El centro comercial y de negocios de fachada oscura con su significativos treinta metros de altura, por fin terminado, junto a la estación de buses con rutas circulares, no contaminantes, en los que ahora tenía participación la nación. La tardanza en su culminación, permitió la inclusión de una gran matriz de paneles digitales que ahora se empleaba como valla publicitaria y para proyección de obras de arte generativo, tokenizadas. Sí, era allí donde algunos domingos, luego de trotar un poco, Aurora, se sentaba en las escalas altas semicirculares, donde otros también, pero con diversos tipos de robots y drones, como en un teatro al aire libre, para desde ahí, como dijera en una ocasión su casual y simpático interlocutor, sin premuras, verla al desnudo.

 

Para él, Feliza estuvo siempre ahí, al aire libre, para todos, con su silencio de herrumbre, su alta voz aleada, su sincera forma obelística de 13 metros de altura y 4 toneladas de peso, su condición de ser una de las primeras obras abstractas en espacio público de la ciudad, 1971, símbolo de la resistencia pacífica. Claro que él se atrevía a considerarla tímida, lamentaba que hubiese restringido la potencia de su expresión, para conservar, quizá, una limitante y conceptual pureza de las líneas. Le hubiese gustado que ese logro expresivo, apelando al reciclaje de la industria pesada, como medio, a través de la revaloración de la chatarra, hubiese sido más exuberante. Pero como fuese, más acá de cualquier consideración, lo que para él contaba, era que Feliza, ahí estaba.

 

Aurora estaba encantada con el discurso de su fortuito interlocutor, que, con su humeante vaso de café en la mano, bien podía fungir como un natural, naif, crítico de arte. A su alrededor, las personas y las máquinas fluctuaban en un todavía inverosímil panorama en aquel peculiar vértice citadino.

 

Ahora, ejerciendo renovada armonía, entre anillos de puentes, con tráfico fluido, allí está, mírala, mírala, erguida, longínea, herrumbrada, sensual; decidida y trajinada cual bandera libertaria; anclada sobre acantilado artificial, faro de rayo de luz amplificado en la negrura, mástil sobreviviente a feroces tormentas y naufragios.
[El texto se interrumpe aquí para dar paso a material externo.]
-- ==== Sys2Proof/Machine/Dispatch.lean ====
section
/-! DEFINITION. The dispatch: one arm per command, each one direct call of its meaning. -/
namespace Sys2Proof.Machine

/-- What a host write of a command's word to `CMD` does (R101, R77). -/
def exec (i : Instr) (s : State) : Host.Outcome State Fault Refusal :=
  match i with
  | .encrypt => Sys2Proof.Machine.execEncrypt s
  | .decrypt src => Sys2Proof.Machine.execDecrypt src s
  | .frameRecv => Sys2Proof.Machine.execFrameRecv s
  | .frameRaw => Sys2Proof.Machine.execFrameRaw s
  | .rxFlush => Sys2Proof.Machine.execRxFlush s
  | .keyLock => Sys2Proof.Machine.execKeyLock s

end Sys2Proof.Machine
end

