/-- R203, R204: a tick increments `MONO` in every engine state; during a reception it then ends the command with `TIMEOUT`
exactly when `(MONO - START) mod 2^32 ≥ TO`, keeping the bytes received; nothing else changes. -/
def Obligations.TickAndTimeoutTest : Prop :=
  ∀ s : State,
    ((∀ mode, s.engine ≠ .receiving mode) → runEvent .tick s = .next { s with mono := s.mono + 1 }) ∧
    (∀ mode, s.engine = .receiving mode →
      (s.frameTo.toNat ≤ (s.mono.toNat + 1 + (2 ^ 32 - s.frameStart.toNat)) % 2 ^ 32 →
        runEvent .tick s =
          .next { s with mono := s.mono + 1, result := .timeout, done := true, engine := .idle }) ∧
      ((s.mono.toNat + 1 + (2 ^ 32 - s.frameStart.toNat)) % 2 ^ 32 < s.frameTo.toNat →
        runEvent .tick s = .next { s with mono := s.mono + 1 }))

/-- R204, R205, R218: with no byte arriving, a frame command is still running after every number of ticks below `TIMEOUT`, and
ends with `TIMEOUT` at exactly the `TIMEOUT`-th tick, wherever `MONO` stood and though it wraps. -/
def Obligations.ReceptionEndsAtDeadlineTick : Prop :=
  ∀ (i : Instr) (s : State) (n : Nat), (i = .frameRaw ∨ (i = .frameRecv ∧ s.keyLocked = true)) → s.busy = false →
    n < s.timeout.toNat →
    ∃ t u, exec i s = .next t ∧ runEvents (List.replicate n .tick) t = .next u ∧
      u = { t with mono := s.mono + BitVec.ofNat 32 n } ∧ u.busy = true ∧ u.rxLen = 0 ∧ u.rxFifo = s.rxFifo ∧
      (n + 1 = s.timeout.toNat → runEvent .tick u =
        .next { u with mono := s.mono + s.timeout, result := .timeout, done := true, engine := .idle })

/-- R206 (with R209 for the raw mode): the byte step. The head of the FIFO is stored at index `RX_LEN`. The frame ends when
the stored text ends with CR LF; a text of 546 bytes without it ends with `FRAME_OVERFLOW`; else the reception goes on. With
no byte there is no step. -/
def Obligations.FrameByteStep : Prop :=
  ∀ (mode : FrameMode) (s : State) (e : Option (BitVec 128)), s.engine = .receiving mode →
    (s.rxFifo = [] → runEvent (.engine e) s = .next s) ∧
    (∀ b rest, s.rxFifo = b :: rest → s.rxLen.toNat < 546 →
      ∃ t, runEvent (.engine e) s = .next t ∧ t.rxFifo = rest ∧ t.rxLen.toNat = s.rxLen.toNat + 1 ∧
        rxText t = rxText s ++ [b] ∧
        (∀ off, (off < ptBase ∨ ptBase + Config.ptCap ≤ off) → off ≠ rxBase + s.rxLen.toNat →
          readByte t off = readByte s off) ∧
        (mode = .raw → endsWithTerm (rxText s ++ [b]) = true →
          t = { s with rxFifo := rest, rxLen := t.rxLen, mem := t.mem, result := .ok, done := true, engine := .idle }) ∧
        (endsWithTerm (rxText s ++ [b]) = false → s.rxLen.toNat + 1 = 546 →
          t = { s with
            rxFifo := rest, rxLen := t.rxLen, mem := t.mem, result := .frameOverflow, done := true, engine := .idle }) ∧
        (endsWithTerm (rxText s ++ [b]) = false → s.rxLen.toNat + 1 < 546 →
          t = { s with rxFifo := rest, rxLen := t.rxLen, mem := t.mem }) ∧
        ((mode = .raw ∨ endsWithTerm (rxText s ++ [b]) = false) →
          ∀ off, off ≠ rxBase + s.rxLen.toNat → readByte t off = readByte s off))

/-- R208: in a FRAME_RECV the step that stores the terminator decrypts the frame: a good envelope's plaintext, length and IV
are written, `RESULT = OK`; a bad one leaves `PT_LEN = 0`, `PT_BUF` and the IV as they were, and its code. `RX_BUF` keeps
the frame. -/
def Obligations.FrameDecodeStep : Prop :=
  ∀ (s : State) (e : Option (BitVec 128)) (b : Byte) (rest : Bytes), s.engine = .receiving .decode →
    s.rxFifo = b :: rest → s.rxLen.toNat < 546 → endsWithTerm (rxText s ++ [b]) = true →
    ∃ t, runEvent (.engine e) s = .next t ∧ rxText t = rxText s ++ [b] ∧
      (∀ p iv, envelopeDecrypt (keyString s) (rxText s ++ [b]) = .ok p iv →
        ptText t = p ∧ t.ptLen.toNat = p.length ∧ ivString t = iv ∧
        (∀ off, (off < ptBase ∨ ptBase + p.length ≤ off) → off ≠ rxBase + s.rxLen.toNat →
          readByte t off = readByte s off) ∧
        t = { s with
          rxFifo := rest, rxLen := s.rxLen + 1, mem := t.mem, ptLen := t.ptLen, iv := t.iv, result := .ok, done := true,
          engine := .idle }) ∧
      (∀ code, envelopeDecrypt (keyString s) (rxText s ++ [b]) = .fail code →
        (code = .malformedEnvelope ∨ code = .invalidPadding) ∧
        (∀ off, off ≠ rxBase + s.rxLen.toNat → readByte t off = readByte s off) ∧
        t = { s with
          rxFifo := rest, rxLen := s.rxLen + 1, mem := t.mem, ptLen := 0, result := code, done := true,
          engine := .idle })

/-- R211: the frame ends at its first CR LF whatever the chunking: for every schedule of received bytes, fewer than `TO` ticks
and Engine steps, if no byte was dropped and the Engine then takes enough steps, the frame received is the stream up to
its first CR LF, and the bytes after it are in the FIFO. -/
def Obligations.FrameIndependentOfChunking : Prop :=
  ∀ (s u : State) (es : List Event) (frame tail : Bytes) (n : Nat),
    s.engine = .receiving .raw → s.rxLen = 0 → s.mono = s.frameStart → s.rxOvf = false →
    (∀ e ∈ es, isFrameEvent e = true) → tickCount es < s.frameTo.toNat →
    firstTermAtEnd frame → frame.length ≤ 546 → s.rxFifo ++ delivered es = frame ++ tail → frame.length ≤ n →
    runEvents (es ++ List.replicate n (.engine none)) s = .next u → u.rxOvf = false →
    u.engine = .idle ∧ u.result = .ok ∧ rxText u = frame ∧ u.rxFifo = tail

/-- R214: for every schedule, FRAME_RECV gives the same `RX_BUF`, `RX_LEN`, `PT_BUF`, `PT_LEN`, `IV0..3`, FIFO and result as
FRAME_RAW followed by DECRYPT of `RX_BUF`, when the schedule completes a frame. -/
def Obligations.FrameRecvIsRawThenDecrypt : Prop :=
  ∀ (s t0 t r0 r : State) (es : List Event), s.busy = false → s.keyLocked = true →
    (∀ e ∈ es, isFrameEvent e = true) →
    exec .frameRecv s = .next t0 → runEvents es t0 = .next t →
    exec .frameRaw s = .next r0 → runEvents es r0 = .next r →
    r.engine = .idle → r.result = .ok →
    ∃ u v, exec (.decrypt .rxBuf) r = .next u ∧ runEvent (.engine none) u = .next v ∧
      v.busy = false ∧ t.busy = false ∧ t.rxLen = v.rxLen ∧ t.ptLen = v.ptLen ∧ t.iv = v.iv ∧ t.result = v.result ∧
      t.rxFifo = v.rxFifo ∧ ∀ off, readByte t off = readByte v off

/-! Results. -/

/-- R241: which step can end a command with which code, and no other combination occurs. -/
def Obligations.ResultCodesPerCommand : Prop :=
  ∀ (s t : State) (e : Option (BitVec 128)),
    (s.busy = false → t.done = true →
      (exec .encrypt s = .next t → t.result = .noKey ∨ t.result = .badLength) ∧
      (∀ src, exec (.decrypt src) s = .next t → t.result = .noKey ∨ t.result = .badLength) ∧
      (exec .frameRecv s = .next t → t.result = .noKey ∨ t.result = .timeout) ∧
      (exec .frameRaw s = .next t → t.result = .timeout) ∧
      (exec .rxFlush s = .next t → t.result = .ok) ∧
      (exec .keyLock s = .next t → t.result = .ok ∨ t.result = .noKey) ∧
      (∀ w, (∀ i, decode w ≠ .ok i) → runEvent (cmdWriteEvent w) s = .next t → t.result = .illegalCommand)) ∧
    (s.busy = true → t.busy = false → runEvent (.engine e) s = .next t →
      (s.engine = .encrypting → t.result = .ok ∨ t.result = .randomUnavailable) ∧
      (∀ src, s.engine = .decrypting src →
        t.result = .ok ∨ t.result = .malformedEnvelope ∨ t.result = .invalidPadding) ∧
      (s.engine = .receiving .decode →
        t.result = .ok ∨ t.result = .malformedEnvelope ∨ t.result = .invalidPadding ∨ t.result = .frameOverflow) ∧
      (s.engine = .receiving .raw → t.result = .ok ∨ t.result = .frameOverflow)) ∧
    (s.busy = true → t.busy = false → runEvent .tick s = .next t →
      t.result = .timeout ∧ ∃ mode, s.engine = .receiving mode)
Miralá, miralá, ahí está empinada, alargada, oxidada, sobre cúbico pedestal, contando veraces vedadas historias, con vocablos chatarrizados, fundidos en agrestes cordones de soldadura, juegos de piñones atascados y sólidos rieles ensamblados.

 

Aurora pasaba de la fascinación a la excitación. Imaginó que ese joven de cabello ensortijado, barba corta e hirsuta, delgado, unos centímetros más bajo que ella, era un fogoso amante que multiplicaba el efecto de su verbo entre las sábanas. Involuntariamente refrescó sus labios con la lengua húmeda. Sintió hambre en su bajo y poblado vientre. Cambió el cruce de sus piernas cálidas, busco con mirada decidida los ojos del improvisado crítico, pero él estaba como distante, imbuido en su auténtica disertación.

     

          Sí, qué bueno que ahí aún está, férrea, altiva, impúdica, dejando que el tiempo la posea. Como en efecto, una de tantas frías noches, el grafitero excitado, agitó y vació sus aerosoles multicolores en la cúbica base ferrosa: “1984”. Cómo no sonreír con satisfacción, a la luz del nuevo día, ante el cuadro completo. Feliza, Gandhi, la chatarra hecha arte, el asertivo grafiti, el grito piroxílico de Orwell, todo con un fondo de verdes naturales salidos de la paleta del siempre generoso infinito.

 

Hoy, al final de la mañana, en esta otra jornada de soledad, Feliza está completa, luciendo su largo velo de variados óxidos. “La estética que prefiero”, entre aire fresco, bajo claro cielo.

 

Una mujer joven de cabello corto, con traje deportivo en gama de rosas y aire alegre, apareció en el campo visual de Aurora; corrió hacia el joven, lo abrazó, lo besó y lo arrastró de la mano hacia la salida de la parte baja. El crítico se volteó y agitó la mano despidiéndose de Aurora, quien, sorprendida, y como por instinto, intentó en vano conservar las últimas frases, levantado la mano sin aliento.

 

Aurora se puso de pie. Una brisa refrescante bajó de la montaña, envolvió la escultura y desordenó la cabellera negra de su, ahora, solitaria observadora.